Hot melt extrusion offers pharma process advance
26 Jan 2010
Stuttgart, Germany – Hot melt extrusion process has recently been rapidly gaining in importance as a means of producing pharmaceuticals by continuously disperse and mix active ingredients with carrier substances. The process offers improved processing of substances of low solubility and better product quality while retaining optimum reproducibility, and high economic efficiency.
In response, Coperion is staging a congress on “Pharmaceutical Hot Melt Extrusion” at its headquarters in Stuttgart on 15 April to provide an overview of the opportunities and challenges in the field of continuous hot melt extrusion as a process for the production of pharmaceutical masses. The congress, it said, will also offer a platform for the exchange of know-how and experience between science and industry.
According to the equipment maker, pharmaceutical experts from both science and industry will be speaking at the congress on the present challenges and opportunities of hot melt extrusion and illustrating their lectures with case studies and reports.
Among the presenters, Dr. Jörg Breitenbach of Soliqs, the drug delivery division of Abbott, will be reporting on the “Meltrex” project, which has enabled conversion of the existing production process to hot melt extrusion for the production of tablets instead of gel capsules. The decisive benefits for the patient are manifold: he or she can now reduce their daily consumption to four tablets instead of six capsules, the tablets do not have to be kept in a refrigerator and they do not necessarily have to be taken at mealtimes.
Dr. Iris Ziegler, Nycomed, will explain the application potential of the hot melt extrusion process in the pharmaceutical industry, including the use of co-extrusion and the shaping possibilities. A lecture to be delivered by Dr. Tim Bee, International Specialty Products, will, meanwhile, focus on solid dispersion technology for solubility enhancement including screening techniques, stability, selection of excipients, and final dosage formulation.

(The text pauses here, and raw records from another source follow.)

/-- The die at which a command happens, for commands that happen at one die and stop the model where the part has no such die. A
write to a register of an absent die is not one of these: it is discarded (R10). -/
def Instr.die : Instr → Option Nat
  | .registerWrite _ _ _ => none
  | .pairLowRead _ => none
  | .pairHighWrite _ _ _ => none
  | .islandPowerOn _ => none
  | .islandSourceChange _ => none
  | .pwrOkFall => none
  | .sysRstAssert => none
  | .railDip d _ => some d
  | .railRecovered => none
  | .v12BiasLow => none
  | .refclkLoss d => some d
  | .packageReset _ => none
  | .packageResetExit _ _ => none
  | .resetHoldExpiry => none
  | .pllLock => none
  | .pllLockTimeout => none
  | .dieChainComplete _ _ => none
  | .dieChainTimeout _ => none
  | .strongroomSelftest _ => none
  | .storeRecordDurable => none
  | .invFlashDirectoryRead _ _ _ => none
  | .invImageRead _ => none
  | .invChecks => none
  | .invSectionsApply => none
  | .firmwareVerify d _ _ => some d
  | .masterCountSend => none
  | .masterCountReceive d _ _ => some d
  | .alignmentTimeout d => some d
  | .thermalSample d _ => some d
  | .powerMonitorUpdate _ _ => none
  | .domReqWrite _ _ _ => none
  | .p1ReqWrite _ _ => none
  | .domainPowered d _ => some d
  | .lullEntry d _ => some d
  | .lullWake d _ => some d
  | .lullExitDone d _ => some d
  | .quadEnWrite _ _ _ _ => none
  | .laneDetectPulse d _ _ => some d
  | .partnerTerminationSensed d _ _ => some d
  | .laneSymbolLock d _ _ _ => some d
  | .eqEvaluationEnd d _ _ _ => some d
  | .eqBudgetExpired d _ _ => some d
  | .laneLockTimeout d _ _ => some d
  | .laneAlignmentFound d _ _ => some d
  | .exchangeDone d _ _ _ => some d
  | .barometerRefresh d _ _ _ => some d
  | .lossOfSignal d _ _ => some d
  | .farEndLoopbackRequest d _ _ => some d
  | .farEndLoopbackExit d _ _ => some d
  | .loopGoWrite _ _ _ _ => none
  | .coefficientRequest d _ _ _ => some d
  | .checkEnRise _ _ _ => none
  | .laneMarginStart _ _ _ _ => none
  | .protocolMarginRequest d _ _ => some d
  | .marginStepDone d _ _ _ => some d
  | .baroMinClear _ _ _ _ => none
  | .baroThrWrite _ _ _ _ _ _ _ _ => none
  | .portTrainingStart d _ => some d
  | .protocolNegotiationEnd d _ _ => some d
  | .negFailRetry d _ => some d
  | .dlActive d _ => some d
  | .identityReadDone d _ _ _ => some d
  | .identityReadTimeout d _ => some d
  | .linkDown d _ _ _ => some d
  | .cellarHoldExpiry d _ => some d
  | .flushNow _ _ _ => none
  | .ptRetrain _ _ _ _ => none
  | .portEnWrite _ _ _ _ => none
  | .l0pWidthChange d _ _ => some d
  | .hostPerstAssert d _ _ => some d
  | .flitSend d _ => some d
  | .flitReceive d _ _ _ _ => some d
  | .replayReqReceive d _ _ => some d
  | .replayTimeout d _ => some d
  | .ackTimer d _ => some d
  | .droughtSuspicion d _ _ => some d
  | .auditCommandReceive d _ _ => some d
  | .auditReplyReceive d _ _ _ _ _ _ => some d
  | .casubBaroRefresh d _ _ => some d
  | .mapChangeCmdReceive d _ _ => some d
  | .markerReceive d _ _ => some d
  | .periodicMarker d _ => some d
  | .siteEnWrite _ _ _ _ => none
  | .siteCalibrateDone d _ _ => some d
  | .siteCalibrateTimeout d _ => some d
  | .siteAlignFound d _ _ => some d
  | .siteAlignTimeout d _ => some d
  | .siteInitExchange d _ _ _ _ _ => some d
  | .siteInitTimeout d _ => some d
  | .clRetrain _ _ _ => none
  | .clRetire _ _ _ => none
  | .clRevive _ _ _ => none
  | .holdUsExpiry d _ => some d
  | .handoverQueryReceive d _ => some d
  | .handoverReplyReceive d _ _ => some d
  | .relayReturn d _ => some d
  | .messageArrival d _ _ _ => some d
  | .crossbarMatch d _ _ => some d
  | .xbGrpRead _ _ _ => none
  | .xbGrpWrite _ _ _ => none
  | .xbGrpClear _ _ _ => none
  | .xbCommit _ _ => none
  | .xbLarderMinClear _ _ => none
  | .hdmConfigAccess v _ _ _ => some (v / 16)
  | .hostConfigRequest v _ _ => some (v / 16)
  | .hostDecoderCommit v _ _ _ _ _ _ => some (v / 16)
  | .hostDecoderCommitClear v _ => some (v / 16)
  | .bdTblRead _ _ _ _ => none
  | .bdTblWrite _ _ _ _ => none
  | .bdTblClear _ _ _ _ => none
  | .bdSetMirror _ _ _ _ => none
  | .identifySwitchDevice _ => none
  | .getPhysicalPortState _ _ => none
  | .physicalPortControl _ _ _ => none
  | .sendPpbConfigRequest _ _ _ _ _ => none
  | .getVirtualCxlSwitchInfo _ _ _ _ => none
  | .bindVppb _ _ _ _ _ => none
  | .vppbBindingDone d _ => some d
  | .unbindVppb _ _ _ _ => none
  | .unbindDrainDone d _ => some d
  | .unbindTmoExpiry d _ => some d
  | .generateAerEvent _ _ _ _ => none
  | .tunnelManagementCommand _ _ _ _ _ _ => none
  | .sendLdConfigRequest _ _ _ _ _ _ => none
  | .sendLdMemoryRequest _ _ _ _ _ _ _ => none
  | .mldComponentCommand _ _ _ _ => none
  | .dcdManagementCommand _ _ _ _ _ => none
  | .setLdShare _ _ _ _ => none
  | .getBindingTable _ _ => none
  | .unsupportedOpcode _ => none
  | .identify _ => none
  | .backgroundOperationStatus _ => none
  | .getResponseMessageLimit _ => none
  | .setResponseMessageLimit _ _ => none
  | .getFwInfo _ _ => none
  | .transferFw _ _ _ => none
  | .activateFw _ _ => none
  | .agentMessage d _ => some d
  | .deviceResponsePass d _ _ => some d
  | .snoopIssue d => some d
  | .birspReceive d _ _ _ => some d
  | .birspHoldRelease d => some d
  | .biconflict d _ _ _ _ _ => some d
  | .snoopTimeout d _ => some d
  | .caTblRead _ _ _ _ => none
  | .caRegionWrite _ _ _ _ => none
  | .caRegionClear _ _ _ _ => none
  | .caLoftLookup _ _ _ _ => none
  | .loftWalkStart d => some d
  | .loftWalkEnd d => some d
  | .writeCopyNdr d _ _ => some d
  | .copyTmoExpiry d _ _ => some d
  | .mirrorReadReturn d _ _ => some d
  | .poisonedReadRepair d _ _ => some d
  | .guardArmRequest d _ _ _ _ _ _ => some d
  | .guardAck d _ _ _ => some d
  | .pairQuery d _ _ _ _ => some d
  | .pairQueryAnswered d _ _ _ => some d
  | .guardedRewrite d _ _ _ _ _ _ => some d
  | .copyStateMessage d _ _ => some d
  | .mrTblRead _ _ _ => none
  | .mrTblWrite _ _ _ => none
  | .mrTblClear _ _ _ => none
  | .mrCopyFail _ _ _ _ => none
  | .mrCopyResilver _ _ _ _ => none
  | .mrCopyForceHealthy _ _ _ _ => none
  | .mrCopyStopResilver _ _ _ _ => none
  | .resilverStateAck d => some d
  | .resilverBlockDone d _ => some d
  | .blkGapExpiry d => some d
  | .ovLookup _ _ => none
  | .ovStart _ _ => none
  | .ovAbort _ _ => none
  | .ovClear _ _ => none
  | .lineCopyReadReturn d _ _ _ _ => some d
  | .lineCopyDone d _ _ => some d
  | .migrationDrained d _ => some d
  | .dualWriteNdr d _ _ => some d
  | .starvePromotion d _ _ => some d
  | .scCommit _ _ => none
  | .wheelSlot d => some d
  | .scShpRead _ _ _ => none
  | .scShpWrite _ _ _ _ => none
  | .scShpClear _ _ _ _ => none
  | .shaperWriteEffect d => some d
  | .policerCreditReturn d _ _ => some d
  | .dmDoorbell _ _ _ => none
  | .scanReadReturn d _ _ _ => some d
  | .engineArbitration d _ => some d
  | .dmLineResponse d _ _ _ => some d
  | .descriptorRetire d _ => some d
  | .migrateReply d _ _ => some d
  | .linkRereadReturn d _ _ _ => some d
  | .dmQEnable _ _ _ => none
  | .dmQDisable _ _ _ => none
  | .dmQPause _ _ _ => none
  | .dmQUnpause _ _ _ => none
  | .dmQResume _ _ _ => none
  | .dmQInvalidate _ _ _ => none
  | .cqHeadWrite _ _ _ _ => none
  | .pnReadEntry _ _ _ _ => none
  | .pnCreate _ _ _ _ => none
  | .pnRemove _ _ _ _ => none
  | .pnReset _ _ _ _ => none
  | .pnSetQueue _ _ _ _ _ => none
  | .pnSetShaper _ _ _ _ _ _ => none
  | .pnSetCounter _ _ _ _ _ => none
  | .pnFreeze _ _ _ _ => none
  | .freezeComplete d _ => some d
  | .freezeTmoExpiry d _ => some d
  | .pnSave _ _ _ _ => none
  | .pnRestore _ _ _ _ => none
  | .pnThaw _ _ _ _ => none
  | .staleOutZero d _ => some d
  | .fenceCmd _ _ _ => none
  | .unfenceCmd _ _ _ => none
  | .scrubStep d _ => some d
  | .watchdogKick _ _ _ => none
  | .watchdogExpiry d => some d
  | .slotEnWrite _ _ _ _ => none
  | .prsntFall d _ => some d
  | .presenceConfirmed d _ => some d
  | .prsntRise d _ => some d
  | .slotPowerWrite _ _ _ _ => none
  | .rampShortCheck d _ _ => some d
  | .gateCheck d _ _ => some d
  | .rampComplete d _ _ _ _ => some d
  | .rampTimeout d _ => some d
  | .faultTimerExpiry d _ => some d
  | .fastTrip d _ _ => some d
  | .outputUnderVoltage d _ => some d
  | .pgoodLost d _ => some d
  | .retryTimerEnd d _ => some d
  | .slotUnlock _ _ _ => none
  | .feedGood d _ _ => some d
  | .feedLost d _ _ _ => some d
  | .reverseCurrent d _ _ => some d
  | .oringReenable d _ _ => some d
  | .slotSample d _ _ => some d
  | .fetTempSample d _ _ => some d
  | .slotMeasurementUpdate d _ => some d
  | .forecastAssert d _ => some d
  | .forecastClear d _ => some d
  | .perstReleaseTimer d _ => some d
  | .perstHoldWrite _ _ _ _ => none
  | .fcLeadExpiry d _ => some d
  | .gateOffDelay d _ => some d
  | .stoppingEnd d _ => some d
  | .commandAccept d _ _ _ _ _ => some d
  | .commandStart d => some d
  | .mbQdoorbell _ _ _ => none
  | .hatchInboundAccess d _ _ _ _ _ => some d
  | .hatchAccessDone d => some d
  | .delayedReadStart _ _ _ _ _ => none
  | .delayedReadData d _ _ => some d
  | .delayedReadCollect d _ => some d
  | .drTmoExpiry d _ => some d
  | .pfTmoExpiry d => some d
  | .xbusTransactionEnd d _ _ => some d
  | .xbusRecovery d _ _ => some d
  | .overcastUpdate d _ _ => some d
  | .inventoryControl _ _ _ => none
  | .invVerify _ => none
  | .invApply _ => none
  | .invArm _ => none
  | .getIdentity _ => none
  | .getAttestationReport _ => none
  | .openRegisterSession _ => none
  | .closeRegisterSession _ => none
  | .sessionExpiry _ => none
  | .getCounter _ => none
  | .getNonce _ => none
  | .nonceExpiry => none
  | .submitToken _ => none
  | .transitionResetTimer => none
  | .takeOwnership _ => none
  | .rotateCommandRoot _ => none
  | .releaseReservation _ => none
  | .tapProvisionMaker _ _ _ _ => none
  | .lockoutExpiry _ => none
  | .chainFrameReceive _ => none
  | .chainFrameForward => none
  | .stocktake => none
  | .chainBreak => none
  | .noticeSend => none
  | .mctpPacket => none
  | .setEndpointId => none
  | .getEndpointId => none
  | .getEndpointUuid => none
  | .getMctpVersionSupport => none
  | .getMessageTypeSupport => none
  | .regAccessRead => none
  | .regAccessWrite => none
  | .counterEvtWrite _ _ _ _ => none
  | .counterCaptureRead d _ => some d
  | .counterWrap d _ => some d
  | .frostArmAll _ _ => none
  | .frostArmDie _ _ => none
  | .frostCancel _ _ => none
  | .frostArmReceive d _ => some d
  | .frostAckReceive d => some d
  | .frostSnap d => some d
  | .atticEnWrite _ _ _ => none
  | .atticTailWrite _ _ _ => none
  | .ckRstPackage _ _ => none
  | .ckRstDelayExpiry => none
  | .ckRstWarden _ _ _ => none
  | .v12BiasValid => none
  | .casubLaneSignalLoss d _ _ => some d
  | .viralIndication d _ => some d
  | .islandPowerLoss => none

The processing and application potential of the hot melt extrusion process will also be the focal point of the lectures given by representatives of scientific research institutes. Prof. Dr. Johannes Khinast, Institute of Process and Particle Engineering of the Graz University of Technology, will be presenting a development project undertaken jointly with Coperion. Prof. Dr. Peter Kleinebudde, Institute of Pharmaceutics and Biopharmaceutics, Düsseldorf, and Prof.
Dr. Felix Ecker, Faculty of Pharmaceutics, Fulda, will be reporting on practice-oriented developments and current trends as the results of research.